本資料の現品は古九谷の代表的作品(「色絵鳳凰図平鉢 古九谷」)であり、浅野の写し制作当時、茨城県の眼科医で古美術収集家・山上鎮夫(1897~1993)氏蔵で、のち昭和57年、石川県立美術館新館開館前年に収蔵品となる(石川県指定文化財)。
浅野 廉 あさの・れん 1889・4・28~1972・3・6(明治22~昭和47)
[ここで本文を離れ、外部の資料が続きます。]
/-- Every 32 UI the loop updates (R181), unless it is held (R183, R188); FREQ_ERR follows its condition (R182). -/
def execCdrUpdate (l : Fin 128) (vote : Int) (s : State) : Res :=
  let st := s.laneSt l
  let held := (s.lane l).ann || (s.lane l).squelch || st == lnOFF || s.restarting (laneRgn l)
  if vote < -1 ∨ 1 < vote then .fault .illFormed
  else if held then ok s
  else
    let (f, p, step) := cdrStep (s.get (Fd.LNK_LANE_CDR_KP l)) (s.get (Fd.LNK_LANE_CDR_KI l))
      (signed 18 (s.get (Fd.LNK_LANE_CDR_FOFS l))) (s.lane l).ph vote
    let s1 := (s.set (Fd.LNK_LANE_CDR_FOFS l) (unsigned 18 f)).lane' l fun x =>
      { x with ph := p, interp := (((x.interp : Int) + step) % 64).toNat }
    ok (s1.onlyIf (decide (f.natAbs ≤ 1074)) (State.set (Fd.LNK_LANE_STAT_FREQ_ERR l) 0))

/-- |FOFS| has stayed beyond 2.0 ppm for 1 ms in LOCKED (R182). -/
def execFreqErr (l : Fin 128) (s : State) : Res :=
  if s.restarting (laneRgn l) then ok s else
  let far := decide (1074 < (signed 18 (s.get (Fd.LNK_LANE_CDR_FOFS l))).natAbs)
  if s.laneSt l = lnLOCKED ∧ far ∧ !s.is (Fd.LNK_LANE_STAT_FREQ_ERR l) then
    ok ((s.set (Fd.LNK_LANE_STAT_FREQ_ERR l) 1 |>.set (Fd.LNK_LANE_STAT_FREQ_SEEN l) 1).laneRecord l 0x83)
  else ok s

/-! ## Retraining (R186) -/

/-- A RETRAIN write, or 100 µs out of lock, retrains the lane; a RETRAIN write takes it out of FAILED. -/
def execLaneRetrain (l : Fin 128) (s : State) : Res :=
  s.writeRow (Fd.LNK_LANE_CTL_RETRAIN l).off fun s =>
  if s.laneSt l = lnOFF then ok (s.set (Fd.LNK_LANE_CTL_RETRAIN l) 0)
  else
    let s1 := s.onlyIf (s.laneSt l == lnFAILED) (State.set (Fd.LNK_LANE_STAT_RETRIES l) 0)
    ok (s1.retrain l)

/-- A retrain has not locked within 2 ms: it is repeated, and the third failure in a row puts the lane in FAILED. -/
def execRetrainTimeout (l : Fin 128) (s : State) : Res :=
  if s.restarting (laneRgn l) then ok s else
  let st := s.laneSt l
  if st = lnTRAIN ∨ st = lnHUNT ∨ st = lnWAKE then
    let n := s.get (Fd.LNK_LANE_STAT_RETRIES l) + 1
    let s1 := s.set (Fd.LNK_LANE_STAT_RETRIES l) n
    ok (if 3 ≤ n then s1.laneFailed l else s1.retrain l)
  else ok s

/-! ## Sleep and wake (R187 to R191) -/

/-- TX_SLEEP: the clock lane's only while every upstream lane of its tile is idle (R174). -/
def execTxSleep (l : Fin 128) (s : State) : Res :=
  if s.restarting (laneRgn l) then ok s else
  let clock := s.clockLane (l / 4) == some l.toNat
  if s.is (Fd.LNK_LANE_CTL_TX_EN l) && !s.is (Fd.LNK_LANE_STAT_TX_IDLE l) && (!clock || s.tileQuiet (l / 4)) then
    ok (s.txSleep l)
  else ok s

/-- A transmitter leaves electrical idle, at least 2 µs after it entered, with its preamble (R187, R189); after the clock lane's wake the
tile's phase is measured afresh (R191). -/
def execTxWake (l : Fin 128) (s : State) : Res :=
  if s.restarting (laneRgn l) then ok s else
  ok (if s.is (Fd.LNK_LANE_STAT_TX_IDLE l) && s.txRested l then s.txWake l else s)

/-- Squelch has not asserted within 1 µs of SLEEP_ANN and valid blocks follow (R188). -/
def execSleepAnnExpire (l : Fin 128) (s : State) : Res :=
  if s.restarting (laneRgn l) then ok s else
  if s.laneSt l = lnLOCKED ∧ (s.lane l).ann then ok ((s.lane' l fun x => { x with ann := false }).setFrozen l false)
  else ok s

/-- Squelch asserts (R188): from LOCKED the receiver enters IDLE, which is no loss of lock; without SLEEP_ANN it sets
SQ_UNANN. -/
def execSquelchAssert (l : Fin 128) (s : State) : Res :=
  let s1 := s.lane' l fun x => { x with squelch := true, ann := false }
  if s.laneSt l = lnLOCKED ∧ !s.restarting (laneRgn l) then
    let s2 := ((s1.leaveLock l).setLane l lnIDLE).setFrozen l true
    ok (if (s.lane l).ann then s2 else (s2.set (Fd.LNK_LANE_STAT_SQ_UNANN l) 1).laneRecord l 0x84)
  else ok s1

/-- Squelch de-asserts (R190): from IDLE or TRAIN the receiver enters WAKE, its CDR running on, adaptation held to the
end of the clock pattern. -/
def execSquelchDeassert (l : Fin 128) (s : State) : Res :=
  let s1 := s.lane' l fun x =>
    { x with squelch := false, good := 0, inner := false, pos := 0, bad := 0, clk := true, alt := 0, lastUi := none }
  if (s.laneSt l = lnIDLE ∨ s.laneSt l = lnTRAIN) ∧ !s.restarting (laneRgn l) then ok ((s1.setLane l lnWAKE).setFrozen l true)
  else ok (s.lane' l fun x => { x with squelch := false })

/-- No WAKE_END within the limit (R190): WAKE_FAIL, a cell-level record, and the lane retrains. -/
def execWakeFail (l : Fin 128) (s : State) : Res :=
  if s.restarting (laneRgn l) then ok s else
  if s.laneSt l = lnWAKE then ok (((s.set (Fd.LNK_LANE_STAT_WAKE_FAIL l) 1).laneRecord l 0x85).retrain l) else ok s

/-! ## Eye scan (R192, R193) -/

/-- ES_CTL.GO starts or restarts a point with the values in ES_CTL; on a lane that is not in LOCKED it ends at once with ABORT. DESIGN CHOICE (log 98). -/
def execEsGo (l : Fin 128) (s : State) : Res :=
  s.writeRow (Fd.LNK_LANE_ES_CTL_GO l).off fun s =>
  let s1 := (s.set (Fd.LNK_LANE_ES_CTL_GO l) 0 |>.set (Fd.LNK_LANE_ES_ERRS_ERRS l) 0).lane' l fun x =>
    { x with es := s.reg (Fd.LNK_LANE_ES_CTL_GO l).off }
  ok (if s.laneSt l = lnLOCKED then s1.set (Fd.LNK_LANE_ES_STAT_BUSY l) 1
    else s1.set (Fd.LNK_LANE_ES_STAT_BUSY l) 0 |>.set (Fd.LNK_LANE_ES_STAT_ABORT l) 1 |>.tapEye l 0 true)

/-- A point ends after 2^DWELL UI with its count of disagreements. -/
def execEsDone (l : Fin 128) (errs : Word) (s : State) : Res :=
  if s.is (Fd.LNK_LANE_ES_STAT_BUSY l) then
    ok (s.set (Fd.LNK_LANE_ES_STAT_BUSY l) 0 |>.set (Fd.LNK_LANE_ES_STAT_DONE l) 1
      |>.set (Fd.LNK_LANE_ES_ERRS_ERRS l) errs.toNat |>.tapEye l errs.toNat false)
  else ok s

end Sys2Proof.Machine
end

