-- ==== Sys2Proof/Machine/Power.lean ====
section
/-!
DEFINITION. Oscillators, performance points, power states and start-up (R427 to R449).
-/
namespace Sys2Proof.Machine

/-! ## Oscillators at start-up (R432 to R434) -/

/-- A window of n microseconds has passed that the tick counter does not count. DESIGN CHOICE (log 1). -/
def State.passUs (n : Nat) (s : State) : State :=
  if s.tbas.running then s else s.io' fun x => { x with upBase := x.upBase + n * 128000 }

/-- One judging window of ROSC; XO starts when it is judged (R432). -/
def State.judgeRosc (count : Nat) (s : State) : State :=
  let n := if 2880 ≤ count ∧ count ≤ 3520 then s.chip.roscPass + 1 else 0
  let s1 := (s.passUs 16).chip' fun c => { c with roscPass := n, xoOn := c.xoOn || decide (3 ≤ n) }
  if 3 ≤ n then s1.set Fd.CHIP_OSC_STAT_ROSC_OK 1 else s1

/-- One judging window of XO, with its amplitude detector; when it is judged the oven loop starts, and start-up stage 5 is
complete (R446). -/
def State.judgeXo (count : Nat) (amplitude : Bool) (s : State) : State :=
  let n := if 3960 ≤ count ∧ count ≤ 4040 then s.chip.xoPass + 1 else 0
  let s1 := (s.passUs 100).chip' fun c => { c with xoPass := n }
  if 8 ≤ n && amplitude then ((s1.set Fd.CHIP_OSC_STAT_XO_OK 1).tbas' fun b => { b with ovenOn := true }).stageDone 5 else s1

/-- After a failed attempt ROSC starts again when 10 ms have passed (R434): its first window is then judged. -/
def State.startRosc (s : State) : State :=
  if s.chip.roscOff then (s.passUs 10000).chip' fun c => { c with roscOff := false } else s

def execOscJudge (xo : Bool) (count : BitVec 16) (amplitude : Bool) (s0 : State) : Res :=
  let s := if xo then s0 else s0.startRosc
  if !s.onROSC then ok s0
  else if xo then
    if s.is Fd.CHIP_OSC_STAT_ROSC_OK && !s.is Fd.CHIP_OSC_STAT_XO_OK then ok (s.judgeXo count.toNat amplitude).showIslands else ok s0
  else if s.is Fd.CHIP_OSC_STAT_ROSC_OK then ok s0
  else ok (s.judgeRosc count.toNat).showIslands

/-- One window of the standing monitor: ROSC cycles over 4,000 XO cycles, and over 16 LFOSC cycles for the blame (R433). DEDUCED (log 77). -/
def execStandingMonitor (rosc lf : BitVec 16) (s : State) : Res :=
  if !s.is Fd.CHIP_OSC_STAT_MON_ARMED then ok s
  else
    let s1 := s.set Fd.CHIP_OSC_STAT_ROSC_CNT rosc.toNat
    if 19000 ≤ rosc.toNat ∧ rosc.toNat ≤ 21000 then ok (s1.chip' fun c => { c with monBad := 0, started := true })
    else if s.chip.monBad = 0 then ok (s1.chip' fun c => { c with monBad := 1 })
    else
      let blame := if 2880 ≤ lf.toNat ∧ lf.toNat ≤ 3520 then 1 else 2
      let s2 := s1.set Fd.CHIP_OSC_STAT_TRIP 1 |>.set Fd.CHIP_OSC_STAT_BLAME blame
      ok ((((s2.count 0 Src.CHIP_MON_TRIPS 0 1).err
        { level := 3, region := 0, block := 2, code := 0x0082, action := 6, detail := blame }).chip' fun c =>
          { c with monBad := c.monBad + 1, oscTrip := true }).set Fd.CHIP_OSC_STAT_MON_ARMED 0)

/-- The stages from k on are incomplete. DEDUCED (log 79). -/
def State.stagesFrom (k : Nat) (s : State) : State :=
  s.set Fd.CHIP_BOOT_STAT_DONE (s.get Fd.CHIP_BOOT_STAT_DONE % 2 ^ (k - 1))

/-- CLK_BOOT_FAIL (R434): a chip-level record, FAULT_N, SAFE in state 4 with cause CHIP. DEDUCED (log 77). -/
def State.clkBootFail (s : State) : State :=
  (((s.chip' fun c => { c with bootFail := true, faultOpen := true }).err
    { level := 3, region := 0, block := 2, code := 0x0081, action := 6, count := 8 }).driveFault true).cause 10

/-- The registers that run through DOZE: MONI, SAFE, the error log's, the boot's, the oven's, and CHIP's power, oscillator,
start-up and fault registers. DEDUCED (log 78). -/
def dozeKeeps (a : Nat) : Bool :=
  a / 0x200000 == 15 || a / 0x200000 == 18 || decide (0x02010000 ≤ a ∧ a ≤ 0x02010010)
    || decide (0x02210000 ≤ a ∧ a ≤ 0x02210010) || decide (0x00210000 ≤ a ∧ a < 0x00220000) || a == Fd.TBAS_ERA_ERA.off
    || a == Fd.CHIP_PWR_CTL_GO.off || a == Fd.CHIP_PWR_STAT_STATE.off || a == Fd.CHIP_OSC_STAT_TRIP.off
    || a == Fd.CHIP_BOOT_STAT_DONE.off || a == Fd.CHIP_ERR_STAT_CHIP_FAULT.off

/-- What the eMRAM and the always-on islands hold of MGMT and SECU; a report after a resume carries the same measurements
(R420). -/
def Mgmt.kept (m : Mgmt) : Mgmt :=
  { log := m.log, merging := m.merging, logAt := m.logAt, slotA := m.slotA, slotB := m.slotB, bootRec := m.bootRec
    bootOld := m.bootOld, healthEnd := m.healthEnd, calA := m.calA, calB := m.calB, calStored := m.calStored }
def Secu.kept (u : Secu) : Secu :=
  { lcFuse := u.lcFuse, flagA := u.flagA, flagB := u.flagB, udsGone := u.udsGone, zeroised := u.zeroised, owner := u.owner
    svn := u.svn, certCdi := u.certCdi, hssA := u.hssA, hssB := u.hssB, tagA := u.tagA, tagB := u.tagB, sigAt := u.sigAt
    meas := u.meas, cfgTick := u.cfgTick }

/-- The core islands lose their state: what the VSYS islands, the eMRAM and OTP hold stays. DEDUCED (log 78). -/
def State.coreOff (s : State) : State :=
  { s with
    io := { s.io with regs := s.io.regs.filter fun e => dozeKeeps e.1
                      sketch := s.io.sketch.filter fun e => dozeKeeps e.1
                      shadow := [], wide := s.io.wide.filter fun e => e.1 / 65536 == 15 || e.1 / 65536 == 18
                      recovery := false, held := [], heldBytes := 0 }
    tbas := { s.tbas with ptmBusy := false, ptm := [], ptmFails := 0, rateGood := none, trimBound := none
                          trimAt := none, blocks := [], shot := none }
    scan := {}, emt := {}, lnk := {}, hst := {}, outp := {}, host := { perst := s.host.perst, subsystem := s.host.subsystem }, memc := {}
    safe := { s.safe with activating := none }
    mgmt := s.mgmt.kept, secu := s.secu.kept
    chip := { throtAt := s.chip.throtAt, started := s.chip.started, bootFail := s.chip.bootFail, restarts := s.chip.restarts
              faultOpen := s.chip.faultOpen, stuck := [], okFrom := s.chip.okFrom, clearedAt := s.chip.clearedAt
              xoOn := s.chip.xoOn, railIo := s.chip.railIo, clkPin := s.chip.clkPin } }

/-- A start-up attempt fails (R434): the core islands are held in reset with their rails good, ROSC and the PLL stop, XO runs on; after
the eighth retry CLK_BOOT_FAIL. DEDUCED (log 77). -/
def execStartupRetry (s : State) : Res :=
  if s.chip.started || s.chip.bootFail || !s.stageIs 4 || (s.tbas.running && !(s.chip.oscTrip && s.earlyTrip)) then ok s
  else
    let s1 := (s.stagesFrom 5).set Fd.CHIP_OSC_STAT_ROSC_OK 0 |>.set Fd.CHIP_OSC_STAT_XO_OK 0
      |>.set Fd.CHIP_OSC_STAT_MON_ARMED 0 |>.set Fd.TBAS_TB_STAT_PLL_LOCK 0 |>.bump Fd.CHIP_OSC_STAT_RETRIES 1
    let s2 := (s1.coreOff.tbas' fun b => { b with running := false }).chip' fun c =>
      { c with roscOff := true, railLane := s.chip.railLane, railPcie := s.chip.railPcie, railMem := s.chip.railMem }
    ok (if 9 ≤ s2.get Fd.CHIP_OSC_STAT_RETRIES then s2.clkBootFail else s2).showIslands

/-! ## Forced gates (R430) -/

/-- An access meets a gate that is forced closed, and is not served within 1 µs: a read ends with Completer Abort, a write is
dropped. -/
def execGateAbort (who : Actor) (off : BitVec 32) (write : Bool) (s : State) : Res :=
  if s.gated off.toNat then ok (s.gateAbort who off.toNat write) else ok s

/-! ## CLKOUT (R431) -/

/-- The next falling edge of the old output: the pin follows CHIP_CLKOUT. -/
def execClkoutChange (s : State) : Res := s.whenOn fun s => ok (s.chip' fun c => { c with clkout := s.reg Fd.CHIP_CLKOUT_SEL.off }).showIslands

/-! ## Performance points (R435 to R437) -/

/-- A write of CHIP_DVFS_CTL (R436, R437). -/
def execDvfsTarget (who : Actor) (v : Word) (s : State) : Res :=
  s.writeBy who Fd.CHIP_DVFS_CTL_TARGET.off fun s =>
  ok ((s.set Fd.CHIP_DVFS_CTL_TLIM (bitsOf v 23 16) |>.set Fd.CHIP_DVFS_CTL_AUTO_THROT (bitsOf v 8 8)
    |>.set Fd.CHIP_DVFS_CTL_ENG (bitsOf v 6 4)).setTarget (bitsOf v 1 0))

/-- The voltage that the transaction in progress writes. -/
def State.avsMv (s : State) : Nat := pointMv (if s.chip.dvfs = 7 then s.point else s.chip.dvfsTo)

/-- An AVSBus write ends, with a good acknowledgement or without: retried three times (R437). -/
def execAvsTransaction (ack : Bool) (s : State) : Res :=
  let n := s.chip.dvfs
  if n ≠ 1 ∧ n ≠ 5 ∧ n ≠ 7 then ok s
  else
    let s1 := s.emit (.avsWrite s.avsMv)
    if ack then ok (if n = 7 then s1.endDvfs else s1.afterStep (State.dvfsStep (n + 1)))
    else if s.chip.dvfsTries < 3 then ok (s1.chip' fun c => { c with dvfsTries := c.dvfsTries + 1 })
    else ok (if n = 7 then s1.endDvfs else s1.dvfsFail)

/-- A reading is within 15 mV of a target (R436). -/
def within15 (want : Nat) (mv : BitVec 10) : Bool := decide (mv.toNat ≤ want + 15 ∧ want ≤ mv.toNat + 15)

/-- The PMIC's voltage is read, and whether its status reports the target; housekeeping inputs 20 to 23 read `mon`: the voltage is reached when
it does and each of them is within 15 mV (R436). DEDUCED (log 78). -/
def execDvfsVoltageReached (reported : Bool) (mv : BitVec 10) (mon : BitVec 10 × BitVec 10 × BitVec 10 × BitVec 10) (s : State) : Res :=
  let n := s.chip.dvfs
  if n ≠ 2 ∧ n ≠ 6 then ok s
  else
    let s1 := (s.emit .avsRead).set Fd.CHIP_DVFS_STAT_VMON mv.toNat
    let good := within15 (pointMv s.chip.dvfsTo)
    if reported && good mon.1 && good mon.2.1 && good mon.2.2.1 && good mon.2.2.2 then
      ok (s1.afterStep (if n = 2 then State.dvfsStep 3 else State.endDvfs))
    else ok s1

/-- The boundary: the DVFS islands switch frequency (R436). -/
def execDvfsSwitch (s : State) : Res :=
  let n := s.chip.dvfs
  if n ≠ 3 ∧ n ≠ 4 then ok s
  else
    match s.boundary (s.get Fd.CHIP_DVFS_CTL_ENG) s.chip.dvfsAt s.chip.dvfsAny with
    | none => ok s
    | some t =>
      if !s.clockOk t then ok s
      else
        let s1 := (s.clockReach t).set Fd.CHIP_DVFS_STAT_PP s.chip.dvfsTo |>.count 0 Src.CHIP_DVFS_CHANGES 0 1
        ok (if n = 3 then s1.endDvfs else s1.afterStep (State.dvfsStep 5))

/-- The voltage is not reached within 2 ms (R437). -/
def execDvfsFail (s : State) : Res :=
  let t := s.chip.dvfsAt + BitVec.ofNat 64 (2 * ticksPerMs)
  if (s.chip.dvfs = 2 ∨ s.chip.dvfs = 6) ∧ s.clockOk t then ok (s.clockReach t).dvfsFail else ok s

/-- FWAIT ms, as CHIP_PWR_CTL gives them. -/
def State.fwait (s : State) : Wide := BitVec.ofNat 64 (s.get Fd.CHIP_PWR_CTL_FWAIT * ticksPerMs)

/-- What waits for a frame start, with the instant its FWAIT ends and what follows (R436, R441, R459). -/
def State.fwaits (s : State) : List (Wide × (State → State)) :=
  (if s.chip.hush = 1 ∧ !s.chip.hushAny then [(s.chip.hushAt + s.fwait, State.chip' fun c => { c with hushAny := true })] else [])
    ++ (if (s.chip.dvfs = 3 ∨ s.chip.dvfs = 4) ∧ !s.chip.dvfsAny
        ∧ (s.boundary (s.get Fd.CHIP_DVFS_CTL_ENG) s.chip.dvfsAt false).isNone then
      let t := s.chip.dvfsAt + s.fwait
      [(t, State.chip' fun c => { c with dvfsAny := true, dvfsAt := t })] else [])
    ++ (if s.mgmt.hand = 1 ∧ !s.mgmt.handAny ∧ (s.boundary s.mgmt.handEng s.mgmt.handAt false).isNone then
      let t := s.mgmt.handAt + s.fwait
      [(t, State.mgmt' fun m => { m with handAny := true, handAt := t })] else [])

/-- No frame start has come within FWAIT: any LINE serves. DEDUCED (log 78). -/
def execFwaitExpire (s : State) : Res :=
  match s.fwaits.find? fun x => s.fwaits.all fun y => !before y.1 x.1 with
  | some (t, f) => if s.clockOk t then ok (f (s.clockReach t)) else ok s
  | none => ok s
工芸家。雅号は栗三清閑(りつざせいかん)。新潟県長岡市に生まれる。1915年(大正4)東京美術学校図案科卒業。同年石川県工芸指導所に勤務。20年所長となる。40年(昭和15)高岡工芸学校長と県工業試験場長を兼任することになり高岡市へ移住,47年まで在職。工芸デザインに優れ,大正期に新傾向のデザインで農展・商工展に数回受賞。石川県時代に陶芸を学び昭和期に帝展・文展・日展に入選している。古九谷の研究を通じて古陶の鑑定に長じ,墨彩画もよくし,九谷の絵付に格調の高い彩(いろどり)を拓く。41年県工芸作家協会(現富山県工芸作家連盟)の結成に参画。初代委員長を務め,県内の工芸作家の地位向上や技術の発達に指導的役割を果たした。享年82歳。〈定塚武敏〉
(『富山大百科事典(電子版)』北日本新聞社、平成28年8月16日アクセス)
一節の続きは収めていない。